Magistrado  Ponente  

STP3640-2021  

Radicación  Nº 115274  

Acta No. 068  

Bogotá  D.C., diecinueve (19) de marzo de dos mil veintiuno (2021).  

ASUNTO  

Resolver la  impugnación presentada por Luz Nelly Leguízamo de  Medina, frente al fallo proferido el 12 de febrero de 2021 por la  Sala de Extinción de Dominio del Tribunal Superior de Bogotá,  mediante el cual negó por improcedente la acción de  tutela promovida en contra de la Fiscalía 43 Especializada de  Extinción de Dominio y la Sociedad de Activos Especiales SAE,  por la presunta vulneración de los derechos fundamentales al  buen nombre, debido proceso y propiedad.  

LA DEMANDA  

Los  fundamentos de la petición de amparo los compendió la  Sala a  quo  en los siguientes términos:  

Dice  la accionante que en un principio el predio identificado con la  matrícula inmobiliaria No. 368-2921, quedó en cabeza de  ella, su progenitora y consanguíneos con ocasión de la  sucesión intestada y liquidación de la sociedad  conyugal del causante Jesús Antonio Leguízamo  Salamanca, aspecto que se corrobora en la anotación No. 7 del  certificado de tradición y libertad.  

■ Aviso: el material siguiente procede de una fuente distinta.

-- ==== Sys2Proof/Tests/Slice0.lean ====
section
/-! SUPPORT. The model's own tests: ill-formed operations refused, records written out byte by byte, single steps whose
expected results are those of spec/95_test_vectors.md (V…) or worked out by hand from the rules cited, and for each
obligation with hypotheses concrete states and operands that meet them. -/

namespace Sys2Proof.Tests

set_option Elab.async false

open Sys2Proof.Machine

/-! ## Well-formedness -/

/-- One ill-formed term for each check (R90, R22): the AXR number just outside each range, each reserved power-on bit. -/
theorem test_wf_refuses :
    ([Instr.axrrdDevspec10 3 0x0F, .axrrdDevspec10 3 0x20, .axrrdDevspec20 3 0x1F, .axrrdDevspec20 3 0x40,
      .axrrdDevspec40 3 0x3F, .axrrdDevspec40 3 0x80, .axrrdDevspec80 3 0x7F, .axrrdDevspec80 3 0x00] ++
     [Instr.axrwrDevspec10 3 0x0F 0, .axrwrDevspec10 3 0x20 0, .axrwrDevspec20 3 0x1F 0, .axrwrDevspec20 3 0x40 0,
      .axrwrDevspec40 3 0x3F 0, .axrwrDevspec40 3 0x80 0, .axrwrDevspec80 3 0x7F 0, .axrwrDevspec80 3 0x00 0] ++
     [Instr.poweron 0x800, .poweron 0x400, .poweron 0x020, .poweron 0x004]).all (fun i => !i.wf) := by decide

theorem test_wf_accepts :
    ([Instr.axrrdDevspec10 3 0x10, .axrrdDevspec10 3 0x1F, .axrrdDevspec20 3 0x20, .axrrdDevspec20 3 0x3F,
      .axrrdDevspec40 3 0x40, .axrrdDevspec40 3 0x7F, .axrrdDevspec80 3 0x80, .axrrdDevspec80 3 0xFF, .poweron 0x3DB] ++
     [Instr.axrwrDevspec10 3 0x1F 0, .axrwrDevspec20 3 0x20 0, .axrwrDevspec40 3 0x7F 0, .axrwrDevspec80 3 0xFF 0]).all
      Instr.wf := by decide

/-! ## Decoding, by records written out from 30_encoding.md R90 and the layout of log entry 5 -/

/-- The bytes are the record of the operation and nothing more. -/
def decodesTo (bs : List Byte) (i : Instr) : Bool :=
  match decode bs with
  | .ok (j, []) => j == i
  | _ => false

/-- The bytes are refused for the reason given. -/
def refusedAs (bs : List Byte) (e : DecodeError) : Bool :=
  match decode bs with
  | .error e' => e' == e
  | .ok _ => false

theorem test_decode_axrrd_predefined :
    decodesTo [0x00, 0, 1, 0, 0, 0, 0, 0] (.axrrdDir 1) && decodesTo [0x01, 0, 2, 0, 0, 0, 0, 0] (.axrrdPocr 2) &&
    decodesTo [0x02, 0, 3, 0, 0, 0, 0, 0] (.axrrdDmr 3) && decodesTo [0x03, 0, 4, 0, 0, 0, 0, 0] (.axrrdDvr 4) &&
    decodesTo [0x04, 0, 5, 0, 0, 0, 0, 0] (.axrrdDsr 5) && decodesTo [0x05, 0, 6, 0, 0, 0, 0, 0] (.axrrdReserved05 6) &&
    decodesTo [0x06, 0, 7, 0, 0, 0, 0, 0] (.axrrdReserved06 7) &&
    decodesTo [0x07, 0, 8, 0, 0, 0, 0, 0] (.axrrdReserved07 8) && decodesTo [0x08, 0, 9, 0, 0, 0, 0, 0] (.axrrdEhcr 9) &&
    decodesTo [0x09, 0, 10, 0, 0, 0, 0, 0] (.axrrdEhfr 10) && decodesTo [0x0A, 0, 11, 0, 0, 0, 0, 0] (.axrrdEmvr 11) &&
    decodesTo [0x0B, 0, 12, 0, 0, 0, 0, 0] (.axrrdReserved0B 12) &&
    decodesTo [0x0C, 0, 13, 0, 0, 0, 0, 0] (.axrrdDecr 13) && decodesTo [0x0D, 0, 14, 0, 0, 0, 0, 0] (.axrrdDear 14) &&
    decodesTo [0x0E, 0, 15, 0, 0, 0, 0, 0] (.axrrdDedr 15) && decodesTo [0x0F, 0, 0, 0, 0, 0, 0, 0] (.axrrdDefr 0) := by decide

theorem test_decode_axrwr_predefined :
    decodesTo [0x00, 1, 1, 0, 0, 0, 0x34, 0x12] (.axrwrDir 1 0x1234) &&
    decodesTo [0x01, 1, 2, 0, 0, 0, 0x34, 0x12] (.axrwrPocr 2 0x1234) &&
    decodesTo [0x02, 1, 3, 0, 0, 0, 0x34, 0x12] (.axrwrDmr 3 0x1234) &&
    decodesTo [0x03, 1, 4, 0, 0, 0, 0x34, 0x12] (.axrwrDvr 4 0x1234) &&
    decodesTo [0x04, 1, 5, 0, 0, 0, 0x34, 0x12] (.axrwrDsr 5 0x1234) &&
    decodesTo [0x05, 1, 6, 0, 0, 0, 0x34, 0x12] (.axrwrReserved05 6 0x1234) &&
    decodesTo [0x06, 1, 7, 0, 0, 0, 0x34, 0x12] (.axrwrReserved06 7 0x1234) &&
    decodesTo [0x07, 1, 8, 0, 0, 0, 0x34, 0x12] (.axrwrReserved07 8 0x1234) &&
    decodesTo [0x08, 1, 9, 0, 0, 0, 0x34, 0x12] (.axrwrEhcr 9 0x1234) &&
    decodesTo [0x09, 1, 10, 0, 0, 0, 0x34, 0x12] (.axrwrEhfr 10 0x1234) &&
    decodesTo [0x0A, 1, 11, 0, 0, 0, 0x34, 0x12] (.axrwrEmvr 11 0x1234) &&
    decodesTo [0x0B, 1, 12, 0, 0, 0, 0x34, 0x12] (.axrwrReserved0B 12 0x1234) &&
    decodesTo [0x0C, 1, 13, 0, 0, 0, 0x34, 0x12] (.axrwrDecr 13 0x1234) &&
    decodesTo [0x0D, 1, 14, 0, 0, 0, 0x34, 0x12] (.axrwrDear 14 0x1234) &&
    decodesTo [0x0E, 1, 15, 0, 0, 0, 0x34, 0x12] (.axrwrDedr 15 0x1234) &&
    decodesTo [0x0F, 1, 0, 0, 0, 0, 0x34, 0x12] (.axrwrDefr 0 0x1234) := by decide

theorem test_decode_axr_other :
    decodesTo [0x1F, 0, 3, 0, 0, 0, 0, 0] (.axrrdDevspec10 3 0x1F) && decodesTo [0x20, 0, 3, 0, 0, 0, 0, 0] (.axrrdDevspec20 3 0x20) &&
    decodesTo [0x7F, 0, 3, 0, 0, 0, 0, 0] (.axrrdDevspec40 3 0x7F) && decodesTo [0xFF, 0, 3, 0, 0, 0, 0, 0] (.axrrdDevspec80 3 0xFF) &&
    decodesTo [0x10, 1, 3, 0, 0, 0, 0xCD, 0xAB] (.axrwrDevspec10 3 0x10 0xABCD) &&
    decodesTo [0x3F, 1, 3, 0, 0, 0, 0xCD, 0xAB] (.axrwrDevspec20 3 0x3F 0xABCD) &&
    decodesTo [0x40, 1, 3, 0, 0, 0, 0xCD, 0xAB] (.axrwrDevspec40 3 0x40 0xABCD) &&
    decodesTo [0x80, 1, 3, 0, 0, 0, 0xCD, 0xAB] (.axrwrDevspec80 3 0x80 0xABCD) &&
    decodesTo [0x09, 2, 3, 0, 0, 0, 0, 0] (.axrrd 3 0x09) && decodesTo [0x80, 3, 3, 0, 0, 0, 0xCD, 0xAB] (.axrwr 3 0x80 0xABCD) := by decide

theorem test_decode_others :
    decodesTo [0, 4, 0, 0, 0x23, 0xC1, 0, 0] (.memrd 0xC123) && decodesTo [0, 5, 0, 0x5A, 0x23, 0xC1, 0, 0] (.memwr 0xC123 0x5A) &&
    decodesTo [0, 6, 0, 0, 0x7E, 0, 0, 0] (.portrd 0x7E) && decodesTo [0, 7, 0, 0x5A, 0xDF, 0, 0, 0] (.portwr 0xDF 0x5A) &&
    decodesTo [0, 8, 0, 0, 0, 0, 0, 0] .sysmsgClearsilentflags &&
    decodesTo [0, 9, 3, 0x20, 0x00, 0xC2, 0x5A, 0x00] (.event 3 0x20 0xC200 0x005A) &&
    decodesTo [0, 10, 0, 0, 0, 0, 0, 0] .procstep && decodesTo [0, 11, 0, 0, 0, 0, 0x42, 0x03] (.poweron 0x342) &&
    decodesTo [0, 12, 0, 0, 0, 0, 0, 0] .resume && decodesTo [0, 13, 0, 0, 0, 0, 0xFF, 0xC0] (.ldHlNn 0xC0FF) &&
    decodesTo [0, 14, 0, 0, 0, 0, 0, 0] .andAB := by decide

theorem test_decode_refuses :
    refusedAs [] .truncated && refusedAs [0, 10, 0, 0, 0, 0, 0] .truncated &&
    refusedAs [0, 15, 0, 0, 0, 0, 0, 0] (.unknownOperation 15) && refusedAs [1, 10, 0, 0, 0, 0, 0, 0] (.reservedField 10) &&
    refusedAs [8, 0, 0x13, 0, 0, 0, 0, 0] (.reservedField 0) && refusedAs [0, 6, 0, 0, 0x7E, 1, 0, 0] (.reservedField 6) &&
    refusedAs [0, 11, 0, 0, 0, 0, 0x42, 0x10] (.reservedField 11) && refusedAs [0, 11, 0, 0, 0, 0, 0x46, 0] (.reservedField 11) := by decide

/-- Every AXR number selects exactly one read row and one write row (R90). -/
theorem test_rows_partition :
    (List.range 256).all (fun n =>
      (axrReadRows.filter fun r => axrNumberMatches r.pat r.mask (BitVec.ofNat 8 n)).length == 1 &&
      (axrWriteRows.filter fun r => axrNumberMatches r.pat r.mask (BitVec.ofNat 8 n)).length == 1) := by decide +kernel

/-- The opcode table's eight-bit words (R90). -/
theorem test_table_words :
    decodeTableWord 8 0x08 = some (.axrrdEhcr 0) ∧ decodeTableWord 8 0x10 = some (.axrrdDevspec10 0 0x10) ∧
    decodeTableWord 8 0x80 = some (.axrrdDevspec80 0 0x80) ∧ decodeTableWord 16 0x0108 = some (.axrwrEhcr 0 0) := by decide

Posteriormente,  la madre de la demandante vendió el 50% del bien a la sociedad  Inversiones AMG Ltda. hoy Adquisiciones y Ventas Fincarros S.A.  conforme se puede comprobar en la anotación No. 17 del  mencionado documento.  

Seguidamente,  refiere que iniciaron proceso divisorio para poder disponer cada uno  de sus partes como titulares de dominio y no en común  proindiviso, demanda que correspondió al Juzgado Promiscuo  Municipal de Prado Tolima, el cual impuso medida cautelar sobre el  inmueble objeto de esta acción constitucional según  anotación No. 23 de fecha 14 de julio de 2017.  

Dentro  del trámite de dicho proceso se allegó por parte de la  Fiscalía 43 Especializada de extinción de dominio de  Bogotá, decisión a través de la cual se ordenó  imponer medida cautelar sobre el bien, situación que se  verifica con la anotación No. 24 de fecha 6 de noviembre de  2018, sin embargo, aclara la demandante que ese trámite se  adelanta únicamente en contra del 50% del inmueble que está  en cabeza de la sociedad Inversiones AMG Ltda. hoy Adquisiciones y  Ventas Fincarros S.A.  

Luego,  se enteró que la Sociedad de Activos Especiales entregó  desde el 27 de febrero de 2019 la tenencia del bien al señor  Héctor Hernán Sarmiento Moreno.  

En  ese orden, al revisar la accionante el certificado de tradición  y libertad observó que el bien se puso a disposición de  dicha entidad, desconociéndose que el 50% de este es de su  propiedad, viéndose afectada con la orden emitida por el ente  instructor.  

Así  las cosas, solicita que se tutele los derechos al debido proceso,  buen nombre y propiedad.  

PRETENSIONES  

Con  fundamento en los supuestos de hecho antes reseñados, la  accionante solicita:  

“…Que  mediante sentencia se ordene proteger los derechos fundamentales   constitucionales consagrados en los artículos 15, 29 y 58  vulnerados por la SOCIEDAD DE ACTIVOS ESPECIALES SAE S.A.S., LA  FISCALÍA 43 DELEGADA PARA LA EXTINCIÓN DE DOMINIO DE  BOGOTÁ y como consecuencia de ello:  

1.  Que aclare el oficio que ordenó el embargo del inmueble  identificado con matrícula inmobiliaria No. 3682921 en el  sentido que la medida cautelar no recae sobre el 50% del  copropietario objeto de la extinción de dominio SOCIEDAD  INVERSIONES Y SERVICIOS AMG LTDA en anotación No. 23.  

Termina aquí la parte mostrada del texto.